## What you will do
How many of the lines below have the word "none" in them? The answer is that number and nothing more.

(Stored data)
- - - - - - -
-- ==== Sys2Proof/Tests/Slice0.lean ====
section
/-! SUPPORT. The model's own tests. Expected values come from spec/: words from 30_encoding.md R74 and R80, vectors from
95_test_vectors.md (named V-… below), and for each obligation with hypotheses a `witness_…` that meets them together. -/

namespace Sys2Proof.Machine

/-! ### Helpers -/

/-- The next state of an outcome. -/
def after (o : Host.Outcome State Fault Refusal) : Option State :=
  match o with
  | .next s => some s
  | .fault _ => none
  | .refused _ => none

/-- The fault of an outcome. -/
def faultOf (o : Host.Outcome State Fault Refusal) : Option Fault :=
  match o with
  | .next _ => none
  | .fault f => some f
  | .refused _ => none

/-- The instruction a word decodes to. -/
def decoded (w : Word) : Option Instr :=
  match decodeCmd w with
  | .ok i => some i
  | .error _ => none

/-- Reset with octets on DIN. -/
def withDin (octets : List Byte) : State := { State.reset with din := octets }

/-- Reset with a script. -/
def withHost (inputs : List HostInput) : State := { State.reset with host := inputs }

/-- The seven octets of W1 and V-D1. -/
def octetsD1 : List Byte := [0x48, 0x03, 0x76, 0x82, 0x5e, 0x6d, 0x95]

/-- The characters of "480376825E6d95" (V-H9, mixed case). -/
def charsD1 : List Byte := [0x34, 0x38, 0x30, 0x33, 0x37, 0x36, 0x38, 0x32, 0x35, 0x45, 0x36, 0x64, 0x39, 0x35]

/-- The fields of V-D1. -/
def fieldsD1 : List RegVal := [2, 2, 0, 0, 0, 0, 3, 14, 1, 2, 65, 0, 47, 0, 13, 5, 18, 5]

/-- Reset with the fields of V-D1. -/
def stateD1 : State := { State.reset with fs := #v[2, 2, 0, 0, 0, 0, 3, 14, 1, 2, 65, 0, 47, 0, 13, 5, 18, 5] }

/-! ### WellFormed: an ill-formed term for each check (R73) -/

theorem test_wf_refuses_lumset : (Instr.lumset .VER).wf = false := by decide
theorem test_wf_refuses_lumget : (Instr.lumget .BLMIN).wf = false := by decide
theorem test_wf_refuses_setl : (Instr.setl .VER).wf = false := by decide
theorem test_wf_refuses_getl : (Instr.getl .RSVD).wf = false := by decide
theorem test_wf_refuses_enuml : (Instr.enuml .GXH 0).wf = false := by decide
theorem test_wf_refuses_setb : (Instr.setb .DMV true).wf = false := by decide
theorem test_wf_refuses_getb : (Instr.getb .DMV).wf = false := by decide
theorem test_wf_accepts : [Instr.nop, .ldf .RSVD 0xFFFF, .lumset .MINLUM, .setl .IFMODE, .enuml .BLC 2, .getb .GDIM].all
    Instr.wf = true := by decide

/-! ### Decode: every row's pattern of R74, written out bit by bit -/

theorem test_decode_nop : decoded 0b00000000000000000000000000000000 = some .nop := by decide
theorem test_decode_decode : decoded 0b00000001000000000000000000000000 = some .decode := by decide
theorem test_decode_hexdec : decoded 0b00000010000000000000000000000000 = some .hexdec := by decide
theorem test_decode_encode : decoded 0b00000011000000000000000000000000 = some .encode := by decide
theorem test_decode_newfs : decoded 0b00001000000000000000000000000000 = some .newfs := by decide
/-- V-F3: LDF GXH, 128. -/
theorem test_decode_ldf : decoded 0b00001001000010100000000010000000 = some (.ldf .GXH 128) := by decide
/-- V-C13: SETF BY, 7. -/
theorem test_decode_setf : decoded 0b00001010000100010000000000000111 = some (.setf .BY 7) := by decide
theorem test_decode_rdf : decoded 0b00001011000010010000000000000000 = some (.rdf .IFMODE) := by decide
theorem test_decode_lumset : decoded 0b00010000000001110000000000000000 = some (.lumset .MAXLUM) := by decide
theorem test_decode_lumget : decoded 0b00010001000001000000000000000000 = some (.lumget .MINLUM) := by decide
theorem test_decode_setl : decoded 0b00011000000000010000000000000000 = some (.setl .DMV) := by decide
theorem test_decode_getl : decoded 0b00011001000001100000000000000000 = some (.getl .BLMIN) := by decide
theorem test_decode_enuml : decoded 0b00011010000000101111111111111111 = some (.enuml .BLC 65535) := by decide
theorem test_decode_setb : decoded 0b00011011000011010000000000000001 = some (.setb .I10B444 true) := by decide
theorem test_decode_getb : decoded 0b00011100000010110000000000000000 = some (.getb .I12B444) := by decide
theorem test_decode_setp : decoded 0b00100000000000000000000000000000 = some .setp := by decide

/-- Section 2.6: V-C1 to V-C12, V-F11, V-M15, V-M18. -/
theorem test_decode_rejects : ([0x04000000, 0xFF000000, 0x00200000, 0x03000001, 0x03010000, 0x0B000001, 0x0A120000,
    0x0A1F0000, 0x10000000, 0x18000000, 0x18080000, 0x1A0A0000, 0x09120000, 0x1B020002, 0x1C010000] : List Word).all
    (fun w => decoded w == none) = true := by decide

/-- Words of R80 and of programs P1, P2 and P4. -/
theorem test_encode_words : [Instr.ldf .GXH 128, .setf .IFMODE 3, .rdf .IFMODE, .lumset .MAXLUM, .setl .DMV, .enuml .BLC 2,
    .setb .YUV12 true, .getb .BLC, .setp].map encode =
    [0x090A0080, 0x0A090003, 0x0B090000, 0x10070000, 0x18010000, 0x1A020002, 0x1B030001, 0x1C020000, 0x20000000] := by
  decide

theorem test_table_word : decodeTableWord 32 0x0A110007 = some (.setf .BY 7) := by decide

/-- A word of every row runs as the first instruction after reset. -/
theorem test_rows_run_after_reset : ([0x00000000, 0x01000000, 0x02000000, 0x03000000, 0x08000000, 0x09000000, 0x0A000000,
    0x0B000000, 0x10040000, 0x11040000, 0x18010000, 0x19010000, 0x1A010000, 0x1B020000, 0x1C020000, 0x20000000] :
    List Nat).all (fun w => (after (step (State.reset.withFetchWord 32 w))).isSome) = true := by decide

/-! ### Layout (R21, R22) -/

/-- The two placings of R21 agree for every field, and HI, LO and W fit together. -/
theorem test_layout : Field.all.all (fun f => decide (f.hi + 1 = f.lo + f.width ∧
    f.lo = 48 - 8 * f.byteNo + f.byteLo ∧ f.byteLo + f.width ≤ 8)) = true := by decide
- - - - - - -
## Expected answer
6